*** Opening Source material ***

-- ==== Sys2Proof/Machine/Memory.lean ====
section
/-! DEFINITION. The frame store as a memory in one canonical form (20_memory.md R50-R53): reading a byte, and the listing and
loading of bytes by which a configuration is made. No rule of the block writes it (R53). -/

namespace Sys2Proof

/-- What an address of the frame store that is not listed reads as. DESIGN CHOICE (log entry 3): the spec leaves every
frame's bytes OPEN (R6). -/
def Memory.unlisted : Byte := 0x00#8

/-- The canonical form: addresses strictly rising, and no entry equal to what an unlisted address reads as. -/
abbrev Memory.wf (m : Memory) : Prop :=
  m.Pairwise (fun x y => x.1 < y.1) ∧ ∀ c ∈ m, c.2 ≠ Memory.unlisted

/-- The byte at an address. "A read has no side effect and always returns the same byte for the same address" (R52). -/
def Memory.get : Memory → Nat → Byte
  | [], _ => Memory.unlisted
  | c :: m, a => if c.1 = a then c.2 else Memory.get m a

/-- Take an address out of the list. -/
def Memory.erase : Memory → Nat → Memory
  | [], _ => []
  | c :: m, a => if c.1 = a then m else c :: Memory.erase m a

/-- List a byte at its place in the rising order. -/
def Memory.insert : Memory → Nat → Byte → Memory
  | [], a, b => [(a, b)]
  | c :: m, a, b =>
    if a < c.1 then (a, b) :: c :: m
    else if a = c.1 then (a, b) :: m
    else c :: Memory.insert m a b

/-- Set one byte, keeping the canonical form. Only the loading of a configuration uses it: "there is no `MemWrite`" (R10). -/
def Memory.put (m : Memory) (a : Nat) (b : Byte) : Memory :=
  if b = Memory.unlisted then m.erase a else m.insert a b

/-- Set the bytes of a list at rising addresses from `a`. -/
def Memory.load (m : Memory) (a : Nat) : List Byte → Memory
  | [] => m
  | b :: bs => Memory.load (m.put a b) (a + 1) bs

end Sys2Proof
end

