-- ==== Sys2Proof/Machine/Tick.lean ====
section
/-! DEFINITION. The step of one tick (46_commands.md R188): "This is the whole behaviour of the block." -/

namespace Sys2Proof.Machine

/-- The handshake of R180: the word accepted in this tick. -/
def accepted (s : State) : Option Byte :=
  if !s.ports.rst && s.ports.cmdValid && s.blk.mode = .ready then some s.ports.cmd else none

/-- Part B: "the controller, by the mode at the start of the tick" `s`, on the state `s'` part A left (R188). -/
def partB (s s' : State) : Host.Outcome State Fault Refusal :=
  match s.blk.mode with
  | .ready =>
    match accepted s with
    | some w => exec (decode w) s'
    | none => .next s'
  | .oneshot => .next (if txDone s then oneshotEnd s' else s')
  | .run => (runTick s.blk.runPhase (txDone s) s').outcome
  | .halted => .next s'

/-- The end of every tick: the pad has its level (R121), and the ports carry the next inputs. -/
def closeTick (s : State) : State := latchPorts (latchPad s)

/-- Part C "in every non-reset tick" (R188), then the end of the tick. -/
def closeTickC (s : State) : State := closeTick (advanceTime s)

/-- What a tick makes of the outcome of part B: its next state is closed. -/
def closeOutcome : Host.Outcome State Fault Refusal → Host.Outcome State Fault Refusal
  | .next s => .next (closeTickC s)
  | .fault f => .fault f
  | .refused r => .refused r

/-- One tick. "Part B is skipped as a whole if part A raised", and "Part C still happens" (R188). -/
def tick (s : State) : Host.Outcome State Fault Refusal :=
  if s.ports.rst then .next (closeTick (takeReset s))
  else
    match partA s with
    | .stop f => .fault f
    | .raised _ s' => .next (closeTickC s')
    | .go s' => closeOutcome (partB s s')

/-- One tick under a configuration R7 allows; "a model rejects any configuration that breaks the ranges" (R7). At
power-on "the host must hold `rst = 1` for at least one tick before any other input counts", and a run that starts otherwise has
no meaning (R222, log entry 8). -/
def guardedTick (s : State) : Host.Outcome State Fault Refusal :=
  if s.cfg.wf then
    if s.resetSeen || s.ports.rst then tick s else .refused .noResetYet
  else .refused .invalidConfig

/-- Where a command is fetched from: the command port, with the block READY and no reset (R180). A block that is not READY,
or not reset yet, takes reset first, the only way every mode has back to READY (R220, R222, log entry 7). `pin_ready` is left as it
is. -/
def presentWord (s : State) (w : Byte) : State :=
  let s' := if s.resetSeen ∧ s.blk.mode = .ready then s else takeReset s
  { s' with ports := { s'.ports with rst := false, cmdValid := true, cmd := w } }

end Sys2Proof.Machine
end

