/-- Before the first reset a step without one has no meaning (R222). -/
theorem step_of_no_reset (s : State) (h : s.cfg.wf) (hs : s.resetSeen = false) (hr : s.ports.rst = false) :
    step s = .refused .noResetYet := by
  simp [step, guardedTick, if_pos h, hs, hr]

/-- A step that answers has its tick: the run starts from RESET, or this is a reset tick. -/
theorem step_eq_tick_of_next (s t : State) (h : step s = .next t) : step s = tick s := by
  unfold step guardedTick at h ⊢
  split at h
  · rename_i hc
    split at h
    · rename_i hs; rw [if_pos hc, if_pos hs]
    · cases h
  · cases h

/-- A step that answers runs under a configuration R7 allows. -/
theorem cfg_wf_of_step (s t : State) (h : step s = .next t) : s.cfg.wf := by
  refine Decidable.byContradiction fun hc => ?_
  simp [step_of_not_wf s hc] at h

/-- A reset tick (R220). -/
theorem step_of_reset (s : State) (h : s.cfg.wf) (hr : s.ports.rst = true) :
    step s = .next (closeTick (takeReset s)) := by simp [step_of_wf s h (.inr hr), tick, hr]

theorem accepted_eq_some (s : State) (w : Byte) : accepted s = some w ↔
    s.ports.rst = false ∧ s.ports.cmdValid = true ∧ s.blk.mode = .ready ∧ s.ports.cmd = w := by
  unfold accepted
  constructor
  · intro h
    split at h
    · simp_all
    · simp at h
  · rintro ⟨h1, h2, h3, h4⟩; simp [h1, h2, h3, h4]

theorem accepted_eq_none (s : State) : accepted s = none ↔
    ¬(s.ports.rst = false ∧ s.ports.cmdValid = true ∧ s.blk.mode = .ready) := by
  unfold accepted
  constructor
  · intro h; split at h
    · simp at h
    · simp_all
  · intro h; rw [if_neg]; simpa using h

/-- A tick completes a transmission in the gap, after `8·D` ticks (R135). -/
theorem txDone_iff (s : State) : txDone s = true ↔
    s.blk.txActive = true ∧ s.blk.txPhase = .gap ∧ ¬ s.blk.cnt < 8 * s.cfg.bitUs := by
  simp only [txDone, gapElapsed, Bool.and_eq_true, decide_eq_true_eq, Bool.not_eq_true', decide_eq_false_iff_not, and_assoc]
  rfl

theorem lastCell_iff (s : State) : lastCell s = true ↔ s.blk.bitIdx = 7 ∧ s.blk.byteIdx = s.cfg.frameLen - 1 := by
  simp [lastCell]

/-! ### What a tick can do -/

/-- Why a transmission starts in a tick: its slot, and the record as it stands when `tx_start` is called. -/
inductive StartCause (s : State) : Nat → Block → Prop where
  | run (w : Byte) (ha : accepted s = some w) (hd : decode w = .run) :
      StartCause s 0 { s.blk with mode := .run, runPhase := .idleTx }
  | txIdle (w : Byte) (ha : accepted s = some w) (hd : decode w = .txIdle) :
      StartCause s 0 { s.blk with mode := .oneshot, osKind := .idle }
  | txNext (w : Byte) (ha : accepted s = some w) (hd : decode w = .txNext) :
      StartCause s (1 + s.blk.rotIdx) { s.blk with mode := .oneshot, osKind := .pattern }
  | pattern (hm : s.blk.mode = .run) (hp : s.blk.runPhase = .idleTx) (hd : txDone s = true) (hr : rotationDue s = true) :
      StartCause s (1 + s.blk.rotIdx)
        { s.blk with txActive := false, lastPatternMs := nowMs s.blk, runPhase := .patternTx }
  | idleAgain (hm : s.blk.mode = .run) (hp : s.blk.runPhase = .idleTx) (hd : txDone s = true)
      (hr : rotationDue s = false) (hy : s.cfg.yieldUs = 0) :
      StartCause s 0 { s.blk with txActive := false, runPhase := .idleTx }
  | afterPattern (hm : s.blk.mode = .run) (hp : s.blk.runPhase = .patternTx) (hd : txDone s = true)
      (hy : s.cfg.yieldUs = 0) :
      StartCause s 0 { s.blk with
        txActive := false, rotIdx := (s.blk.rotIdx + 1) % s.cfg.numPatterns, runPhase := .idleTx }
  | yieldEnd (hm : s.blk.mode = .run) (hp : s.blk.runPhase = .yielding) (hy : s.blk.yieldCnt = s.cfg.yieldUs) :
      StartCause s 0 { s.blk with runPhase := .idleTx }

*** Closing Source material ***

From the listing above, repeat exactly the lines starting at the line that includes "idleAgain (hm : s.blk.mode" and ending at the line that includes "s.blk.runPhase = .yielding)", with nothing outside that span.

◆ **Response**:
  | idleAgain (hm : s.blk.mode = .run) (hp : s.blk.runPhase = .idleTx) (hd : txDone s = true)
      (hr : rotationDue s = false) (hy : s.cfg.yieldUs = 0) :
      StartCause s 0 { s.blk with txActive := false, runPhase := .idleTx }
  | afterPattern (hm : s.blk.mode = .run) (hp : s.blk.runPhase = .patternTx) (hd : txDone s = true)
      (hy : s.cfg.yieldUs = 0) :
      StartCause s 0 { s.blk with
        txActive := false, rotIdx := (s.blk.rotIdx + 1) % s.cfg.numPatterns, runPhase := .idleTx }
  | yieldEnd (hm : s.blk.mode = .run) (hp : s.blk.runPhase = .yielding) (hy : s.blk.yieldCnt = s.cfg.yieldUs) :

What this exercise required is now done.